Problem: Across all the records below, how many lines contain "exact"? Respond with only the number.

Dataset extract:

┄┄┄┄┄┄┄┄┄┄┄┄┄┄┄┄┄┄┄┄

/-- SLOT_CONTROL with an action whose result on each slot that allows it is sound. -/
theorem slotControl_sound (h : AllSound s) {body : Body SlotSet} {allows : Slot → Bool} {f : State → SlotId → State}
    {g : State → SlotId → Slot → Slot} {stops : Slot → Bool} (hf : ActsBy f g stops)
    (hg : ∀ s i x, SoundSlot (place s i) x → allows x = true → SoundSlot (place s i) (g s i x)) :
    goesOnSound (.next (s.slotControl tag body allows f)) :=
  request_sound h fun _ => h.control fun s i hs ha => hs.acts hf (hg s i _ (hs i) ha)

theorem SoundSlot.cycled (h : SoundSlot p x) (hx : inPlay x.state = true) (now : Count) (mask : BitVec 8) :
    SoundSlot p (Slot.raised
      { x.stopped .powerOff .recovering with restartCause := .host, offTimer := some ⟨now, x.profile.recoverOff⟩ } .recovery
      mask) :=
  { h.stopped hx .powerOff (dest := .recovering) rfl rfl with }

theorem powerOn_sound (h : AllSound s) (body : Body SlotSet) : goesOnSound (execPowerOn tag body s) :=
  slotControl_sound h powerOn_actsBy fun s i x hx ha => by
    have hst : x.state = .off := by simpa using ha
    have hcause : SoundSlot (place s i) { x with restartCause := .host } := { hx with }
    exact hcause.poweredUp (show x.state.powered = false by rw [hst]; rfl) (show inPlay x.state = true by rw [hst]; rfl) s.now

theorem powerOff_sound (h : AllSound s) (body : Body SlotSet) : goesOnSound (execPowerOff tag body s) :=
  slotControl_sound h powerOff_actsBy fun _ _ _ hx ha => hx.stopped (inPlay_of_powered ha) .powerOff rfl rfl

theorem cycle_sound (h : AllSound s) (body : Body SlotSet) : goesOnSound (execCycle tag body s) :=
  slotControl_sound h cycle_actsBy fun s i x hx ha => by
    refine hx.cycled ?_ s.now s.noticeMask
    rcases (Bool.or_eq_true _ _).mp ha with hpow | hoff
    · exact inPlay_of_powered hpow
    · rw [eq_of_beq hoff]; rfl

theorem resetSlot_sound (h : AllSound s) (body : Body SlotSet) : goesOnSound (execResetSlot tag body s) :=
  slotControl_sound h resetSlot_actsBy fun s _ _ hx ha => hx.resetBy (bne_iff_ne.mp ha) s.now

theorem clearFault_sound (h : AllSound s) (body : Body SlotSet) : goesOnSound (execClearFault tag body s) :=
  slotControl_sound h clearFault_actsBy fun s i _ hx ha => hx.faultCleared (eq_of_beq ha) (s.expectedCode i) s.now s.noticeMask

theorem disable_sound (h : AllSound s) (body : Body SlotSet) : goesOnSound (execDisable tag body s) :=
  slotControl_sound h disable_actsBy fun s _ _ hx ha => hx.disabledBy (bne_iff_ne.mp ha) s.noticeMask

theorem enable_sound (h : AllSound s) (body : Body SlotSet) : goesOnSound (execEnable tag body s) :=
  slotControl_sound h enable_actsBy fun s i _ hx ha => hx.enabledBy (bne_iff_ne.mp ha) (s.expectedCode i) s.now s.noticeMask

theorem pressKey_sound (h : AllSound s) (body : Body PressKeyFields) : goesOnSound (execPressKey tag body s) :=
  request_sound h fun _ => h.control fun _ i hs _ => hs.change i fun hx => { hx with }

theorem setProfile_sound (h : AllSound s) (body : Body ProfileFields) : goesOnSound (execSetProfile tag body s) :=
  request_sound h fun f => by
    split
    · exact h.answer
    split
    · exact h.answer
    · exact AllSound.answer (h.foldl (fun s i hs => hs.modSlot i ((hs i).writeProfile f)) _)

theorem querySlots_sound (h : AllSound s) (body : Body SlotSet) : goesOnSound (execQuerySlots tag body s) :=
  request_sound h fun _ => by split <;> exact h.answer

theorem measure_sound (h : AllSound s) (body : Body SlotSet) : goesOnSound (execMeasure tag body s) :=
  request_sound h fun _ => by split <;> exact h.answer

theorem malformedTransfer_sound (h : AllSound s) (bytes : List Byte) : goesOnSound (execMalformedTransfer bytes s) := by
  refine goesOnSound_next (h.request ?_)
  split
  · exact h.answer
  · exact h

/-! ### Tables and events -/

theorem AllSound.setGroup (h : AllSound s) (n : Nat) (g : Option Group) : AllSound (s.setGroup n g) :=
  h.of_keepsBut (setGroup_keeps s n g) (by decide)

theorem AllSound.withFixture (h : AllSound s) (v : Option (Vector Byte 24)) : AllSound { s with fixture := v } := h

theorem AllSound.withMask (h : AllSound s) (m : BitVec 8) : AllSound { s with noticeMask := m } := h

┄┄┄┄┄┄┄┄┄┄┄┄┄┄┄┄┄┄┄┄

Answer: 9